Bob made the call, spending nearly an hour on the phone. He would be so tired in the morning. She would set her alarm early to make sure he had enough time to wake up and get rolling. Listening from her bedroom to his pauses and happy laughs, she reminded herself that rates after eleven were the best they would be.

When she heard the thunk of the phone returning to its cradle, she went into Bob’s room to say good night to him and kiss him on the cheek. “Thanks for letting me call him,” he said, his voice thick with fatigue. “Sometimes I get low.”

The words struck like a whip. She said, “Everyone does, honey. You know that, don’t you?”

“Sometimes I feel alone. You work so hard.”

“Is there anything special you want to talk about?” She thought of Nikki. She hadn’t had time to think about Nikki and Bob. “Is everything all right at school?”

“Same as usual.”

“Are your friends doing all right? Taylor? Nikki?”

“Screwed up, as usual.”

“Then what do you feel low about?”

“Don’t worry about it.”

“Paul and me? Is that bothering you? Do you want to-”

“Things were easier before. It’s more tangled up now. I want to get to know my dad better, but he’s so far away and I live here with you. I want to stay on your good side, but you don’t like my friends. You need me, so does he.”

“I do need you, Bob.”

“But he needs me in a different way. You need me to stay your little kid.”

“But, Bob, you are still a kid.”

“Sometimes. Sometimes I’m a man.”

“What?” Nina said. She was too tired to deal with that one.

“G’night.” He closed his eyes.

“Good night, honey.”

She managed to brush her teeth and throw water on her face before climbing into bed. Could it possibly still be Monday? She checked her watch, the modern curse, again.

No. Tuesday had arrived. Maybe she’d get a chance to breathe.

But then she remembered what T-Bone Walker said about Stormy Monday:

… Tuesday’s just as bad…

11

P AUL PROPELLED A LEG from the Mustang and then a small Styrofoam cup full of espresso he was holding, lid askew. Then the rest of him slid out and straightened up. Not one drop spilled, not that the asphalt of the Starlake Building parking lot would have suffered. The air had that peculiar late-summer Sierra quality of being both crisp and warm at the same time. He checked his watch, saw that it was one minute to nine, and leaned back against the car, planning to spend the entirety of that minute with his face turned to the sun and his eyes closed.

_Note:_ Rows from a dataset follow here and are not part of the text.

def camState (en linescan : Bool) : State :=
  let s := setPortCam 3 (fun q => { q with
    en := en, shadow := { q.shadow with timing := { q.shadow.timing with linescan := linescan, hWidth := 64, vHeight := 64 } }
    cfg := { q.cfg with timing := { q.cfg.timing with linescan := linescan } } }) readyState
  { s with fw := { s.fw with power := .run }, board := { s.board with vddCam := 1620 } }
theorem wit_Cam_frame : let s := camState true false
    engOn s = true ∧ s.fw.power = .run ∧ (camPort s 3).en = true ∧ (camPort s 3).cfg.timing.linescan = false
      ∧ (camPort s 3).cfg.timing.vsLow = false := by decide
theorem wit_Cam_line (r : Nat) (h : r = 3 ∨ r = 4) :
    let f : CamFrame := { no := 0, time := 0, cfg := {}, bufs := [], statBuf := none, skip := 0, expect := 4, received := r, line := 0 }
    let s := setPortCam 3 (fun q => { q with open_ := true, frames := [f], line := { q.line with st := 2, keep := true } }) (camState true false)
    openFrame (camPort (setCamLine 3 (fun r => { r with st := 0, px := [] }) s) 3) = some f ∧ (camPort s 3).line.st = 2
      ∧ (camPort s 3).line.keep = true ∧ f.received = r := by
  rcases h with h | h <;> subst h <;> decide
theorem wit_Cam_pipe : let s := setPipe 1 (fun q => { q with cur := some (3, { frame := 0, pixels := [] }) }) readyState
    (s.cam.pipes.getD 1 {}).cur = some (3, { frame := 0, pixels := [] }) := by decide
theorem wit_Cam_trig : (camTrig (setTrig 3 (fun g => { g with mode := 2 }) readyState) 3).mode = 2 ∧ engOn (setTrig 3 (fun g => { g with mode := 2 }) readyState) = true := by decide
theorem wit_CamPort (en : Bool) (h : en = true ∨ en = false) : let s := post 0x0801 [0x100013, 0, 0x00010010, 0] (camState en false)
    let t : CamTiming := { dbits := 16, hWidth := 16, vHeight := 1, linescan := false }
    let c := (camPort s 3).shadow
    Accepts s 0x0801 [0x1F3FF3, allBits, 0xFFFF7FFF, 0x7] 0 (words0 s) ∧ bits (par (words0 s) 2) 0 2 = 3 ∧ bits (par (words0 s) 2) 16 5 = 16
      ∧ bits (par (words0 s) 4) 0 15 = 16 ∧ bits (par (words0 s) 4) 16 16 = 1 ∧ c.stats.en = false ∧ c.streams.all (fun x => !x.en) = true
      ∧ t.linescan = false ∧ bitOf (par (words0 s) 2) 4 = true ∧ (camLevel s.board.vddCam).isSome = true ∧ (camPort s 3).en = en := by
  rcases h with h | h <;> subst h <;> unfold Accepts <;> decide +kernel
theorem wit_CamMosaic : let s := post 0x0802 [3, 0, 0] readyState
    Accepts s 0x0802 [0x03030303, 0x3FFFFFFF, 0x3FFFF] 0 (words0 s) ∧ bits (par (words0 s) 2) 8 2 = 0
      ∧ (camPort s 3).shadow.stats.en = false ∧ (camPort s 3).shadow.streams.all (fun x => !x.en) = true := by unfold Accepts; decide +kernel
theorem wit_CamStream : let s := post 0x0803 [0x103, 0, 0x00100010, 0x0101, 0, 0, 0x1000, 2, 0, 0, 0] (camState false false)
    let ws := words0 s
    let c : StreamCfg := {
      en := bitOf (par ws 2) 8, chan := bits (par ws 2) 12 3, wide := bitOf (par ws 2) 16, x0 := bits (par ws 3) 0 16, y0 := bits (par ws 3) 16 16,
      cw := bits (par ws 4) 0 16, ch := bits (par ws 4) 16 16, fx := bits (par ws 5) 0 5, fy := bits (par ws 5) 8 5,
      base := par64 ws 6, bufSize := par ws 8, nbuf := bits (par ws 9) 0 8, consumer := par64 ws 10, evN := bits (par ws 12) 0 16 }
    Accepts s 0x0803 [0x17133, allBits, allBits, 0x1F1F, allBits, allBits, allBits, 0xFF, allBits, allBits, 0xFFFF] 0 ws
      ∧ streamOk (camPort s 3).shadow.timing (camPort s 3).shadow.mosaic c = true ∧ streamHas (camPort s 3).shadow.mosaic c = true := by
  unfold Accepts; decide +kernel
theorem wit_CamStats : let s := post 0x0804 ([0x103, 0x00100010, 0, 0, 2, 0, 0, 0] ++ List.replicate 32 0) (camState false false)
    let ws := words0 s
    let c : StatsCfg := {
      en := bitOf (par ws 2) 8, chan := bits (par ws 2) 12 3, hist := bitOf (par ws 2) 16, zw := bits (par ws 3) 0 16, zh := bits (par ws 3) 16 16,
      base := par64 ws 4, nbuf := bits (par ws 6) 0 8, consumer := par64 ws 7, evN := bits (par ws 9) 0 16, wins := [] }
    Accepts s 0x0804 ([0x1F17103, allBits, allBits, allBits, 0xFF, allBits, allBits, 0xFFFF] ++ (List.replicate 16 [allBits, 0x03FF03FF]).flatten) 0 ws
      ∧ bits (par ws 2) 20 5 = 0 ∧ (∀ i, i < 32 → par ws (10 + i) = 0)
      ∧ statsOk (camPort s 3).shadow.timing c = true ∧ statsHas (camPort s 3).shadow.mosaic c = true := by unfold Accepts; decide +kernel
theorem wit_CamStatus : let s := post 0x0805 [3] readyState
    Accepts s 0x0805 [0x3] 0 (words0 s) := by unfold Accepts; decide +kernel
theorem wit_CamTrigger (v : Word) (h : v = 0x5133 ∨ v = 0x23 ∨ v = 0x13) : let s := post 0x0806 [v, 1000, 0, 100000] readyState
    Accepts s 0x0806 [0x7133, allBits, allBits, 0x1FFFF] 0 (words0 s) ∧ par (words0 s) 3 = 1000 ∧ bits (par (words0 s) 5) 0 17 = 100000
      ∧ bits (par (words0 s) 2) 12 3 ≤ 5 ∧ bits (par (words0 s) 2) 4 2 = v.toNat / 16 % 4 := by
  rcases h with h | h | h <;> subst h <;> unfold Accepts <;> decide +kernel
theorem wit_CamI2c : let s := post 0x0807 ([0x7F0203, 0x4040] ++ List.replicate 16 0) readyState
    Accepts s 0x0807 ([0x7F0303, 0xFFFF] ++ List.replicate 16 allBits) 0 (words0 s) ∧ bits (par (words0 s) 2) 8 2 = 2
      ∧ bits (par (words0 s) 3) 0 8 = 64 ∧ bits (par (words0 s) 3) 8 8 = 64 := by unfold Accepts; decide +kernel

def calState (f : CalRun → CalRun) : State := setCal 4 0 f readyState
theorem wit_CalView (v : Word) (h : v = 3 ∨ v = 0x513) : let s := post 0x0901 [v, 0x3FFFF &&& 0x36DB6, 0, 1048576, 0x7FFFFFFF, 0] readyState
    Accepts s 0x0901 [0x713, 0x3FFFF, allBits, allBits, allBits, 0xFFFF] 0 (words0 s) ∧ bitOf (par (words0 s) 2) 4 = (v == 0x513)
      ∧ ¬ 7 ∈ (List.range 6).map (fun st => bits (par (words0 s) 3) (3 * st) 3) ∧ par (words0 s) 5 = 1048576 ∧ par (words0 s) 6 < 2 ^ 31
      ∧ s.cal.runs = [] := by rcases h with h | h <;> subst h <;> unfold Accepts <;> decide +kernel
theorem wit_CalView_port : let s := setTrig 0 (fun g => { g with mode := 3, period := 1, station := 5 }) (setPortCam 3 (fun q => { q with en := true, cfg := { q.cfg with timing := { q.cfg.timing with linescan := true } } }) readyState)
    viewPortOk s 3 5 = true := by decide
theorem wit_CalConfig : let s := post 0x0902 [5, 0, 0, 0, 0, 0, 0xFFF0000] readyState
    let f (w lo len : Nat) : Nat := bits (par (words0 s) w) lo len
    Accepts s 0x0902 [0x7, 0xFFFFFF07, 0xFFFF00FF, 0x0FFFFFFF, allBits, 0x0FFFF01F, 0x0FFF0FFF] 0 (words0 s) ∧ bits (par (words0 s) 2) 0 3 = 5
      ∧ f 3 0 3 ≤ 5 ∧ (zeroOrIn 64 255 (f 3 8 8) && zeroOrIn 4 255 (f 3 16 16) && zeroOrIn 1 64 (f 4 0 8) && zeroOrIn 64 2048 (f 4 16 16)
        && zeroOrIn 16 1024 (f 5 0 16) && zeroOrIn 1 64 (f 5 16 8) && zeroOrIn 10 1000 (f 6 0 16) && zeroOrIn 1 3600 (f 6 16 16)
        && zeroOrIn 4 16 (f 7 0 5) && zeroOrIn 16 4096 (f 7 12 16) && zeroOrIn 1 1023 (f 8 0 12) && zeroOrIn 256 4095 (f 8 16 12)) = true
      ∧ s.cal.runs = [] := by unfold Accepts; decide +kernel
theorem wit_CalStart : let s := post 0x0903 [0x10400, 1] readyState
    Accepts s 0x0903 [0x10707, 0xFFFF] 0 (words0 s) ∧ bits (par (words0 s) 2) 8 3 = 4 ∧ bits (par (words0 s) 3) 0 16 ≠ 0
      ∧ (calOf s 4 0).phase = .idle ∧ (calOf s 4 0).applying = false := by unfold Accepts; decide +kernel
theorem wit_CalStop : let s := post 0x0904 [0x400] (calState (fun r => { r with phase := .collecting }))
    Accepts s 0x0904 [0x707] 0 (words0 s) ∧ bits (par (words0 s) 2) 8 3 = 4 ∧ (calOf s 4 0).phase ≠ .idle := by unfold Accepts; decide +kernel
theorem wit_CalResult : let s := post 0x0905 [0x305] readyState
    Accepts s 0x0905 [0x707] 0 (words0 s) ∧ bits (par (words0 s) 2) 8 3 = 3 ∧ bits (par (words0 s) 2) 0 3 = 5 := by unfold Accepts; decide +kernel
theorem wit_CalWindow : let s := calState (fun r => { r with phase := .collecting, openedAt := some 9, cur := 1, nextAt := some 8, continuous := true })
    (calOf s 4 0).phase = .collecting ∧ (calOf s 4 0).openedAt = some 9 ∧ (calOf s 4 0).nextAt = some 8 ∧ (calOf s 4 0).continuous = true
      ∧ (calOf s 4 0).stopped = false := by decide
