-- ==== Sys2Proof/Machine/Sequencer.lean ====
section
/-! DEFINITION. Family I, the sequencer: NOP, INIT_TABLES, ENCODE_IMAGE, SOFT_RESET (spec/48_sequencer.md). -/

namespace Sys2Proof.Machine

/-- NOP (R151): nothing but completion. -/
def execNop (s : State) : Host.Outcome State Fault Refusal := command checkNothing (fun s => ⟨s, none⟩) s

/-- "do X": the pseudocode of the component X after `r`, unless `r` raised an error (R152). -/
def Ran.andDo (r : Ran) (run : State → Ran) : Ran :=
  match r.err with
  | none => run r.st
  | some _ => r

/-- The pseudocode of INIT_TABLES (R152): it stops at the first table that fails. -/
def runInitTables (s : State) : Ran :=
  ((((runBuildQtables s).andDo (runBuildHuff 0)).andDo (runBuildHuff 1)).andDo (runBuildHuff 2)).andDo
    (runBuildHuff 3)

/-- INIT_TABLES (R152). -/
def execInitTables (s : State) : Host.Outcome State Fault Refusal := command checkNothing runInitTables s

/-- The edge operations in the order EDGE_CFG.ORDER gives (R153, R42). -/
def Ran.edges (r : Ran) (order : Bool) : Ran :=
  if order then ((r.andDo runZeroRight).andDo runZeroBottom).andDo runEdgeDcFixup
  else ((r.andDo runEdgeDcFixup).andDo runZeroRight).andDo runZeroBottom

/-- The stages of ENCODE_IMAGE that come before its scan (R153). -/
def runBeforeScan (s : State) : Ran :=
  ((((runColorConvert s).andDo runExtractLuma).andDo runExtractChroma).andDo runFdctQuant).edges s.edgeOrder

/-- The pseudocode of ENCODE_IMAGE (R153). -/
def runEncodeImage (s : State) : Ran := (runBeforeScan s).andDo runEncodeScan

/-- ENCODE_IMAGE (R153). -/
def execEncodeImage (s : State) : Host.Outcome State Fault Refusal := command checkImage runEncodeImage s

/-- SOFT_RESET (R154): a write of the word `ctrl` to CTRL. With bit 0 = 1 it resets the core, whether BUSY is 0 or 1;
a write with bit 0 = 0 does nothing. -/
def execSoftReset (ctrl : Word) (s : State) : Host.Outcome State Fault Refusal :=
  .next (if ctrl.getLsbD 0 then s.resetCore else s)

end Sys2Proof.Machine
end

A large indeterminate-model brown car-who made brown cars and why did anyone buy them?-pulled up sedately beside him. Wish Whitefeather was in the driver’s seat and Sandy sat in the passenger’s seat, spine straight, purse in her lap. Paul saw with a small start that both Wish and his mother had the same profile, strong brow ridge and nose, beetling brows. As Wish turned off the ignition, they both turned toward him. Sandy said, “It’s you.”

Paul bowed and opened the door for her. “And how is my favorite Washoe maiden?” he said.

“Don’t think that’s gonna gain you any points.” Sandy gathered her coat around her. Paul had noticed that she often wore her coat outdoors, even on warm summer days. Heaving herself out of the car, she brushed out the coat crinkles and adjusted herself while Paul shut the door. “Well, speak up,” Sandy demanded. “How was the drive?”